Dalton, Georgia, woman charged with daughter's death likely to be deported as part of plea deal

Legal office of lawyers, justice and law concept / Getty Images
Legal office of lawyers, justice and law concept / Getty Images

A woman who was arrested in Dalton, Georgia, more than four years ago in the death of her 17-month-old daughter has entered a negotiated guilty plea to the same charges she was convicted of at trial and is expected to be deported to Guatemala.

On New Year's Eve in 2015, Catarina Castro Moran was arrested and charged with second-degree murder in connection with the death of her daughter, who was found dead in bed after an apparent severe illness.

Moran also was charged with cruelty to children in the first degree, identity fraud, and making false statements to law enforcement officers.

Ten months later, a Whitfield County jury found Moran guilty of second-degree murder and she was sentenced to 10 years in prison. In the original trial in October 2016, Whitfield County Superior Court Judge William Boyett had merged the charges of second-degree murder and second-degree cruelty to children for sentencing.

Moran recently sought a retrial, but instead pleaded guilty to the same charges and was sentenced this time to 30 years, with the first four years and eight months in confinement with credit for time served since December 2015.

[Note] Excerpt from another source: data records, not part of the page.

/-! ## Views and the end of a run -/

/-- 47_interface.md R238, R240, R241: bit y × 64 + x of the 2048-bit display port is D(x, y), the status and the timers stand on
their ports, and sound_active is ST ≠ 0. -/
def Obligations.OutputPortsShowTheState : Prop :=
  ∀ s : State,
    s.outPorts.display.length = 2048 ∧
    (∀ x y, x < 64 → y < 32 → s.outPorts.display[y * 64 + x]? = some (s.cell x y)) ∧
    (s.outPorts.dt = s.dt ∧ s.outPorts.st = s.st ∧ (s.outPorts.soundActive = true ↔ s.st ≠ 0)) ∧
    s.outPorts.halted = s.halted ∧ s.outPorts.faultCode = s.faultCode ∧ s.outPorts.faultPc = s.faultPc ∧
    s.outPorts.faultOp = s.faultOp

/-- A run that has ended stays ended: no CYCLE leaves a halted core or a self-jump (70_reset_and_hazards.md R289; the ports `rnd`
and `resp` apart). -/
def Obligations.EndedRunStaysEnded : Prop :=
  ∀ (s : State) (rnd : Byte), s.RunEnded → ∃ t, perform (.cycle rnd) s = .next t ∧ t.RunEnded ∧
    t = { s with rnd := rnd, resp := t.resp }
end

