/-- No clause is about the timers, the keys, the ports or the queue. -/
theorem State.Inv.congr {s t : State} (hi : s.Inv)
    (h : t = { s with dt := t.dt, st := t.st, keys := t.keys, rnd := t.rnd, resp := t.resp, pending := t.pending,
                      draws := t.draws }) : t.Inv := by
  rw [h]
  exact ⟨hi.cfg, hi.mem, hi.pc, hi.stack, hi.wait, hi.latch, hi.halted⟩

theorem State.Inv.nextCommand {s : State} (hi : s.Inv) : s.nextCommand.2.Inv := by
  obtain ⟨-, hn⟩ | ⟨c, cs, -, hn⟩ := s.nextCommand_cases <;> rw [hn] <;> exact hi.congr rfl

/-- FX0A starts its wait with its own word at PC; every other instruction leaves a core that does not wait. -/
theorem exec_inv {i : Instr} {s t : State} (hi : s.Inv) (hh : s.halted = false) (ha : s.awaiting = false)
    (hf : s.fetch = some (encode i)) (h : exec i s = .next t) : t.Inv := by
  by_cases hk : ∃ x, i = .ldVxK x
  · obtain ⟨x, rfl⟩ := hk
    cases h
    exact ⟨hi.cfg, hi.mem, hi.pc, hi.stack, fun _ => hf, nofun, fun e => nomatch hh.symm.trans e⟩
  · have hpc : s.pc.toNat ≤ 0xFFE := (State.fetch_eq_some.1 hf).1
    obtain ⟨hawait, hlatch⟩ := exec_keepsWait h (not_exists.1 hk)
    exact .of_not_awaiting ((exec_hostSideKept h).cfg ▸ hi.cfg) (exec_keepsMemWf hi.mem h) (exec_pc_le hpc hi.stack h)
      (exec_stack_le hpc hi.stack h) (hawait.trans ha) (hlatch.trans (hi.latchValid_eq_false ha))

/-- The wait step ends the wait or changes nothing; the waiting FX0A stands at 0xFFE or below, since it was fetched. -/
theorem waitStep_inv {s : State} (hi : s.Inv) (ha : s.awaiting = true) : s.waitStep.Inv := by
  unfold State.waitStep
  split
  · have hpc : s.pc.toNat ≤ 0xFFE := (State.fetch_eq_some.1 (hi.wait ha)).1
    exact .of_not_awaiting hi.cfg hi.mem ((toNat_add_le hpc (n := 2) (by decide)).trans (by decide)) hi.stack rfl rfl
  · exact hi

theorem cycle_inv {s t : State} (hi : s.Inv) (h : cycle s = .next t) : t.Inv := by
  obtain ⟨-, rfl⟩ | ⟨-, ha, rfl⟩ | ⟨-, ha, -, rfl⟩ | ⟨op, w, -, ha, -, -, rfl⟩ | ⟨op, i, hh, ha, hf, hd, he⟩ := cycle_cases h
  · exact hi
  · exact waitStep_inv hi ha
  · exact hi.takeFault ha ..
  · exact hi.takeFault ha ..
  · exact exec_inv hi hh ha (encode_of_decode hd ▸ hf) he

theorem tick_inv {s : State} (hi : s.Inv) : (tick s).1.Inv := by
  unfold tick
  split
  · exact hi
  · exact hi.congr rfl

/-- A key is latched only during a wait (46_timers_keys.md R214). -/
theorem setKey_inv {s : State} (hi : s.Inv) (k : Byte) (p : Bool) : (setKey k p s).1.Inv := by
  rcases Nat.lt_or_ge k.toNat 16 with hk | hk
  · rw [setKey_accepted p hk]
    split
    next hq =>
      obtain ⟨-, -, ha, -⟩ := (State.qualifies_iff hk).1 hq
      exact (latch_inv hi ha k).congr rfl
    next => exact hi.congr rfl
  · rw [setKey_rejected p hk]
    exact hi

/-- An accepted image ends at 0xFFF at the latest (47_interface.md R231). -/
theorem load_inv {s : State} (hi : s.Inv) (image : List Byte) : (load image s).1.Inv := by
  rcases Nat.lt_or_ge 3584 image.length with hl | hl
  · rw [load_rejected hl]
    exact hi
  · rw [load_accepted hl]
    have hmem : Memory.wf s.cfg (s.coreReset.store progBase image).mem = true :=
      State.wf_store (s := s.coreReset) Memory.wf_nil (by rw [progBase]; omega)
    exact .of_not_awaiting hi.cfg hmem reset_inv.pc reset_inv.stack rfl rfl

theorem perform_inv {c : Command} {s t : State} (hi : s.Inv) (h : perform c s = .next t) : t.Inv := by
  cases c with
  | cycle r =>
    obtain ⟨u, hu, rfl⟩ := runCycle_cases h
    exact (cycle_inv (s := { s with rnd := r }) (hi.congr rfl) hu).congr rfl
  | tick => cases h; exact (tick_inv hi).congr rfl
  | setKey k p => cases h; exact (setKey_inv hi k p).congr rfl
  | load image => cases h; exact (load_inv hi image).congr rfl

/-- Settles O21: taking the command off the queue and performing it both keep the invariant. -/
theorem stepKeepsTheInvariant : Obligations.StepKeepsTheInvariant :=
  fun _ _ hi h => perform_inv hi.nextCommand h

end Sys2Proof.Machine
end

section
/-! PROOFS. What changes a byte of memory (20_memory.md R53, R67), and that a stored word is the one fetched (R63). -/

namespace Sys2Proof.Machine

/-! ## What changes a byte of memory -/

theorem StoresWritable.of_byteAt_ne {s t : State} (h : StoresWritable s t) (hc : t.cfg = s.cfg)
    (hm : Memory.wf s.cfg s.mem = true) {q : Nat} (hne : t.byteAt q ≠ s.byteAt q) : 0x200 ≤ q ∧ q < 4096 := by
  obtain ⟨a, bs, hlow, hhigh, ht⟩ := h
  rw [State.byteAt_congr (s := s.store a bs) hc ht, State.byteAt_store hm hhigh] at hne
  have hq : a ≤ q ∧ q < a + bs.length := by_contra fun hq => hne (if_neg hq)
  omega

/-- A CYCLE that changes a byte runs FX33 or FX55, and the byte lies at 0x200 or above. -/
theorem cycle_byteAt_ne {s t : State} {q : Nat} (hm : Memory.wf s.cfg s.mem = true) (h : cycle s = .next t)
    (hne : t.byteAt q ≠ s.byteAt q) :
    0x200 ≤ q ∧ q < 4096 ∧ ∃ x, s.Runs (.ldBVx x) ∨ s.Runs (.ldMemVx x) := by
  obtain ⟨-, rfl⟩ | ⟨-, -, rfl⟩ | ⟨-, -, -, rfl⟩ | ⟨op, w, -, -, -, -, rfl⟩ | ⟨op, i, hh, ha, hf, hd, hi⟩ := cycle_cases h
  · exact absurd rfl hne
  · exact absurd (State.byteAt_congr (waitStep_keepsParametersAndQueue s).cfg (waitStep_keepsMem s) q) hne
  · exact absurd rfl hne
  · exact absurd rfl hne
  · have hc := (exec_hostSideKept hi).cfg
    obtain he | ⟨⟨x, hx⟩, hw⟩ := exec_mem_cases hi
    · exact absurd (State.byteAt_congr hc he q) hne
    · obtain ⟨hlow, hhigh⟩ := hw.of_byteAt_ne hc hm hne
      have hruns : s.Runs i := ⟨hh, ha, op, hf, hd⟩
      obtain rfl | rfl := hx
      · exact ⟨hlow, hhigh, x, .inl hruns⟩
      · exact ⟨hlow, hhigh, x, .inr hruns⟩

theorem perform_byteAt_ne {c : Command} {s t : State} {q : Nat} (hm : Memory.wf s.cfg s.mem = true)
    (h : perform c s = .next t) (hne : t.byteAt q ≠ s.byteAt q) :
    (∃ image, c = .load image ∧ image.length ≤ 3584) ∨
    ((∃ r, c = .cycle r) ∧ 0x200 ≤ q ∧ q < 4096 ∧ ∃ x, s.Runs (.ldBVx x) ∨ s.Runs (.ldMemVx x)) := by
  cases c with
  | cycle r =>
    obtain ⟨u, hu, rfl⟩ := runCycle_cases h
    exact .inr ⟨⟨r, rfl⟩, cycle_byteAt_ne (s := { s with rnd := r }) hm hu hne⟩
  | tick => cases h; exact absurd (State.byteAt_congr (tick_keepsParametersAndQueue s).cfg (tick_keepsMem s) q) hne
  | setKey k p =>
    cases h
    exact absurd (State.byteAt_congr (setKey_keepsParametersAndQueue k p s).cfg (setKey_keepsMem k p s) q) hne
  | load image =>
    refine .inl ⟨image, rfl, not_lt.1 fun hl => ?_⟩
    rw [perform, load_rejected hl] at h
    cases h
    exact hne rfl

theorem State.runs_nextCommand {s : State} {i : Instr} : s.nextCommand.2.Runs i ↔ s.Runs i := by
  obtain ⟨-, hn⟩ | ⟨c, cs, -, hn⟩ := s.nextCommand_cases <;> rw [hn] <;> exact Iff.rfl

/-- Settles O26: an instruction stores behind its CheckWrite only, and no command but LOAD writes memory itself. -/
theorem memoryChangesOnlyByStoresAndLoad : Obligations.MemoryChangesOnlyByStoresAndLoad := by
  intro s t q hi h hne
  rw [← State.byteAt_congr s.nextCommand_cfg s.nextCommand_mem q] at hne
  refine (perform_byteAt_ne hi.nextCommand.mem h hne).imp_right ?_
  rintro ⟨hc, hlow, hhigh, x, hx⟩
  exact ⟨hlow, hhigh, x, hx.imp (⟨hc, State.runs_nextCommand.1 ·⟩) (⟨hc, State.runs_nextCommand.1 ·⟩)⟩

/-! ## Stored bytes are fetched (20_memory.md R63) -/

/-- FX55 inside the writable range takes no fault (44_index_memory.md R186). -/
theorem exec_ldMemVx_of_writable {x : Nibble} {s : State} (hhigh : s.base + x.toNat ≤ 0xFFF) (hlow : 0x200 ≤ s.base) :
    exec (.ldMemVx x) s = .next ((s.store s.base (s.regsUpTo x)).advanceI x).advance := by
  have hcheck : checkWrite s.base (x.toNat + 1) = none := checkWrite_eq_none.2 ⟨hhigh, hlow⟩
  rw [exec, execLdMemVx, hcheck, checked_none]

/-- After FX55 the byte at I + j is V[j], for every j up to X. -/
theorem byteAt_store_regsUpTo {x j : Nibble} {s : State} (hm : Memory.wf s.cfg s.mem = true)
    (hhigh : s.base + x.toNat ≤ 0xFFF) (hj : j.toNat ≤ x.toNat) :
    (s.store s.base (s.regsUpTo x)).byteAt (s.base + j.toNat) = s.getV j := by
  have hlen := s.length_regsUpTo x
  rw [State.byteAt_store hm (by omega), if_pos (by omega), Nat.add_sub_cancel_left, s.getElem_regsUpTo x _ hj,
    BitVec.ofNat_toNat, BitVec.setWidth_eq]
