-- ==== Sys2Proof/Machine/Geometry.lean ====
section
/-!
DEFINITION. The geometry of a launch (R136–R138): its levels, its teams and the Quarters they run in.
-/

namespace Sys2Proof.Machine

/-- The product of a list. -/
def product (l : List Nat) : Nat := l.foldl (· * ·) 1

/-- The spatial levels of a launch in table order: kind 1 Q, 2 C, 3 V, with the trip count (R136). -/
def Launch.spatial (l : Launch) : List (Nat × Nat) :=
  (l.levels.zip l.trips).filter fun x => decide (1 ≤ x.1) && decide (x.1 ≤ 3)

/-- Trip counts of the T levels, in table order. -/
def Launch.temporal (l : Launch) : List Nat := ((l.levels.zip l.trips).filter fun x => x.1 = 4).map (·.2)

/-- The team count (R137). -/
def Launch.count (l : Launch) : Nat := product (l.spatial.map (·.2))

/-- The indices of a team, level 0 most significant (R138). -/
def indicesOf : List (Nat × Nat) → (id : Nat) → List Nat
  | [], _ => []
  | (_, n) :: l, id => id / product (l.map (·.2)) % n :: indicesOf l id

/-- The bits of a Quarter mask that are set, in rising order. -/
def setBits (m : BitVec 4) : List Nat := (List.range 4).filter fun n => m.getLsbD n

/-- The Quarter of a team (R138). -/
def Launch.quarterOf (l : Launch) (t : Nat) : Nat :=
  let i := ((l.spatial.zip (indicesOf l.spatial t)).find? fun x => x.1.1 = 1).map (·.2)
  (setBits l.qmask).getD (i.getD 0) 0

/-- Members of a Caravan of the launch: 1 where it has none (R137). -/
def Launch.gangSize (l : Launch) : Nat := match l.spatial.getLast? with | some (3, n) => n | _ => 1

/-- The teams that are installed as one unit with a team (R138, R140). -/
def Launch.unitOf (l : Launch) (t : Nat) : List Nat :=
  (List.range l.gangSize).map fun p => t / l.gangSize * l.gangSize + p

/-- The teams of a launch in a Quarter, in identifier order. -/
def Launch.teamsIn (l : Launch) (quarter : Nat) : List Nat := (List.range l.count).filter fun t => l.quarterOf t = quarter

end Sys2Proof.Machine
end

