-- ==== Sys2Proof/Machine/Flags.lean ====
section
/-!
DEFINITION. Exception flags (R176, R197) and their record in a slot's sticky register.
-/

namespace Sys2Proof.Machine

/-- The flags of an exception record: nv, dz, of, uf, nx, ll, dm from bit 0 (R176). -/
abbrev Flags := BitVec 7

namespace Flag
def none : Flags := 0#7
def nv : Flags := 1#7
def dz : Flags := 2#7
def ovf : Flags := 4#7
def uf : Flags := 8#7
def nx : Flags := 16#7
def ll : Flags := 32#7
def dm : Flags := 64#7
/-- A flag when a condition holds. -/
def when' (b : Bool) (f : Flags) : Flags := if b then f else 0#7
end Flag

/-- The record after flags are ORed in: the address is that of the first bundle that set one (R176). -/
def recordWord (old : Word) (bundle : Word) (f : Flags) : Word :=
  if f = 0#7 then old
  else if old.extractLsb' 0 7 = 0#7 then bundle.extractLsb' 5 50 ++ (0#7 ++ (old.extractLsb' 0 7 ||| f))
  else old ||| f.zeroExtend 64

/-- `Record(slot, flags)` in context c at a bundle address (R176). -/
def State.record (s : State) (c slot : Nat) (bundle : Word) (f : Flags) : State :=
  s.modCtx c fun x =>
    { x with r := { x.r with xrec := fput x.r.xrec slot (recordWord (fget 0#64 x.r.xrec slot) bundle f) } }

/-- `Record` for a slot of the issuing bundle (R176). -/
def State.recordMe (s : State) (slot : Nat) (f : Flags) : State := s.record s.cur slot s.me.pc f

/-- The summary register `xsum` (R176). -/
def Regs.xsum (r : Regs) : Word :=
  let f (n : Nat) : Flags := (fget 0#64 r.xrec n).extractLsb' 0 7
  let any := f 0 ||| f 1 ||| f 2 ||| f 3 ||| f 4 ||| f 5
  let has (n : Nat) : BitVec 1 := if f n = 0#7 then 0#1 else 1#1
  0#50 ++ (has 5 ++ has 4 ++ has 3 ++ has 2 ++ has 1 ++ has 0) ++ 0#1 ++ any

end Sys2Proof.Machine
end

The rest of her sentence has been "suspended on banishment," District Attorney Bert Poston said.

Poston told the Times Free Press in an email that to his understanding, Moran "has been transferred to Homeland Security for deportation proceedings based upon the conviction."

Officers with the Dalton Police Department responded to a call about a dead child at a home in the 500 block of Whitener Drive at 6 a.m. on Dec. 31, 2015.

Officers performed CPR on the child until paramedics arrived, but the victim had already died.

By the time officers arrived, rigor mortis had begun to set in, leading them to believe the 17-month-old had died sometime the night before.

Moran told investigators that she believed at first the child had fallen ill that Wednesday, but later found her daughter had been severely ill with a high fever since the previous week.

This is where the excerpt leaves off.